[Data for analysis — start]

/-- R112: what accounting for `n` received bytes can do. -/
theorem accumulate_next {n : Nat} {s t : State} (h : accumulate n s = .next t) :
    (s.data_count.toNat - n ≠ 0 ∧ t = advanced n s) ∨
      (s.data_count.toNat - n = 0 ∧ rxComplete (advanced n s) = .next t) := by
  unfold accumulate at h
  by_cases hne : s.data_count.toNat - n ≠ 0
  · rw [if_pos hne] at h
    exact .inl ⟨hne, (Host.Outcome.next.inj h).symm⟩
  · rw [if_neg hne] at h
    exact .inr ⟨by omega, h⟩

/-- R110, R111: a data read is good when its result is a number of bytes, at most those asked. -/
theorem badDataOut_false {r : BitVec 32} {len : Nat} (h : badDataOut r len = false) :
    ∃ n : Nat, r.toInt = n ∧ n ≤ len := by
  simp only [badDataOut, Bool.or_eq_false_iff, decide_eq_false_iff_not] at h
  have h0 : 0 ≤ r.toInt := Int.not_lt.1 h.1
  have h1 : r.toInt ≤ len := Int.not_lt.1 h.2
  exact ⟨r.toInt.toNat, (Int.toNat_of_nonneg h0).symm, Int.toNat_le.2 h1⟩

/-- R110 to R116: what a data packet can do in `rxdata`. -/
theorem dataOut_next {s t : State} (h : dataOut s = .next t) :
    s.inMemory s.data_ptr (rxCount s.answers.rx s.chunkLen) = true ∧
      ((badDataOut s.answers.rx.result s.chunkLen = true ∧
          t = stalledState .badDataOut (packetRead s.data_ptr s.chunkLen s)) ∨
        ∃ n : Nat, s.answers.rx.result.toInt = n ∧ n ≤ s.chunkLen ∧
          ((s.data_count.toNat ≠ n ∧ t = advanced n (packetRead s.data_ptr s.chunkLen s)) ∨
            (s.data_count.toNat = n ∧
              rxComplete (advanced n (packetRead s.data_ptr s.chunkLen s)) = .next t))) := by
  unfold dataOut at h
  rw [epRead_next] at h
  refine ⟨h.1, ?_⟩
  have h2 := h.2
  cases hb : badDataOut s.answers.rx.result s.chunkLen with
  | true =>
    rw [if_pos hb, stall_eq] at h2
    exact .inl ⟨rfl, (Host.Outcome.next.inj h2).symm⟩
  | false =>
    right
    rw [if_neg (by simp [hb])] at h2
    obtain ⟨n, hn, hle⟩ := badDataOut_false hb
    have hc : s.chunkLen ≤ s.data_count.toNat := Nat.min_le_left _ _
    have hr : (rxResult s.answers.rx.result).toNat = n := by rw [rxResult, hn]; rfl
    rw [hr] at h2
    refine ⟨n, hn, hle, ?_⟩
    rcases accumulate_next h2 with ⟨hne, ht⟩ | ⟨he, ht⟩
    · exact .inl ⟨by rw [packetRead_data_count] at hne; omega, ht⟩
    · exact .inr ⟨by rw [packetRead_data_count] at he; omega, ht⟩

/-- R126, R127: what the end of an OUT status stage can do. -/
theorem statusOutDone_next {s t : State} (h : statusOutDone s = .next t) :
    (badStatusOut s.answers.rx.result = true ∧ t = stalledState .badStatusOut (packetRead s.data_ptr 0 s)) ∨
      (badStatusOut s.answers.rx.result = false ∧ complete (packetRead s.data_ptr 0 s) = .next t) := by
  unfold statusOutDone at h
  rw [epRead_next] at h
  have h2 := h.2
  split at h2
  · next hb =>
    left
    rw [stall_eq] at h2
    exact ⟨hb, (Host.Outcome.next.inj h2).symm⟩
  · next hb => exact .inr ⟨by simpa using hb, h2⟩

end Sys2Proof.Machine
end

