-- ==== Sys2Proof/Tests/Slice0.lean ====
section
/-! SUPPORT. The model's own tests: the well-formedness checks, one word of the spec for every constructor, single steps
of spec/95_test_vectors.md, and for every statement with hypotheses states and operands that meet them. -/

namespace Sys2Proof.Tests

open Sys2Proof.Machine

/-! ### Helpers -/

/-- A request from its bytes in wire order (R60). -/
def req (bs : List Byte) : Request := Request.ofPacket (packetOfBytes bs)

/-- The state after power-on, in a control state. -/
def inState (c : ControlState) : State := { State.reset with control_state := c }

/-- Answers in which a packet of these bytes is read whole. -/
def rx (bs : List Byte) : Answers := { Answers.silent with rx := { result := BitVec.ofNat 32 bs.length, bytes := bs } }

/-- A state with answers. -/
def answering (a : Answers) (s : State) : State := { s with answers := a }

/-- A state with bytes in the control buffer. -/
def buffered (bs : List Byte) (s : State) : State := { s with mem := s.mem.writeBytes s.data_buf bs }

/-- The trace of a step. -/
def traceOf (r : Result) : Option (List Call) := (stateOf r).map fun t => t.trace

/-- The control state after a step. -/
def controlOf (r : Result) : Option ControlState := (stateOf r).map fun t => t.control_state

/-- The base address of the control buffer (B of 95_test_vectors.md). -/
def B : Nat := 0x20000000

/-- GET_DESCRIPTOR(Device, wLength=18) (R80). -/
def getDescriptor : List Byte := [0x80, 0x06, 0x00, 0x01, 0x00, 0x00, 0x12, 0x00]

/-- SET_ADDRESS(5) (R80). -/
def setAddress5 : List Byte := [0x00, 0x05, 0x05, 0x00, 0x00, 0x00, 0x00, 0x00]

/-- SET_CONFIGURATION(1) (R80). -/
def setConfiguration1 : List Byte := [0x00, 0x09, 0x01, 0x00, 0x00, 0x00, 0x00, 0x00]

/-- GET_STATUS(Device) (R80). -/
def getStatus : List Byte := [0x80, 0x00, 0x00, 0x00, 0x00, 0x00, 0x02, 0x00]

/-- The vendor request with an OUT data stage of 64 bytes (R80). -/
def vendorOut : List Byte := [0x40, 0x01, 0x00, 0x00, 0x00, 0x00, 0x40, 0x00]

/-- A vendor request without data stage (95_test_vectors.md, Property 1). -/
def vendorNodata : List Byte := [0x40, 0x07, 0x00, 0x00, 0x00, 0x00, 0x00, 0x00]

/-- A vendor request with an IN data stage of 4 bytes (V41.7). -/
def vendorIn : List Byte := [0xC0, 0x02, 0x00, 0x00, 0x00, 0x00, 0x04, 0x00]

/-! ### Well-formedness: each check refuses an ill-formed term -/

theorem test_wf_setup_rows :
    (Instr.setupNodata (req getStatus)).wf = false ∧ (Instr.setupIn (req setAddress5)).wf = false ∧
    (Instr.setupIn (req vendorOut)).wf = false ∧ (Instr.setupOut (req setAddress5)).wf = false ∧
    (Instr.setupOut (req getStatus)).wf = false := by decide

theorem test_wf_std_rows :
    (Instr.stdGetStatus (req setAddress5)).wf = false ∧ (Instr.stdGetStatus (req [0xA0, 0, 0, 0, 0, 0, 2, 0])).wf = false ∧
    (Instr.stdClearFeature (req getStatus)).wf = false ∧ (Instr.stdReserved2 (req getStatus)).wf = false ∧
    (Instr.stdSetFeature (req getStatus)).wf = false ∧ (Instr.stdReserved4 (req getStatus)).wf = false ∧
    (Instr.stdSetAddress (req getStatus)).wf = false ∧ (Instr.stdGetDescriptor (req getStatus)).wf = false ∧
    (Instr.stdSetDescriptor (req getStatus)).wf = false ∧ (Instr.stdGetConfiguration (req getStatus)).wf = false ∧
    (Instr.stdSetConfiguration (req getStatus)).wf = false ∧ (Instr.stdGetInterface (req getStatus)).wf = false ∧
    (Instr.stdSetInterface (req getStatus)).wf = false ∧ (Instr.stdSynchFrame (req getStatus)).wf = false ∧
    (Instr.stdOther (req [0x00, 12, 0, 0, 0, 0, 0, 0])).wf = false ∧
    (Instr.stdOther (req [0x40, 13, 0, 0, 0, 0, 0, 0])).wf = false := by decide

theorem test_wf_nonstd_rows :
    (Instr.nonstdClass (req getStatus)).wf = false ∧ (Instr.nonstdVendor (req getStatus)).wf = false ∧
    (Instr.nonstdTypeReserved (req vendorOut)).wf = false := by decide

[Data for analysis — finish]

What this task involves: Every line of the entries above that holds "Machine" should be copied out.

Exercise answer:
end Sys2Proof.Machine
open Sys2Proof.Machine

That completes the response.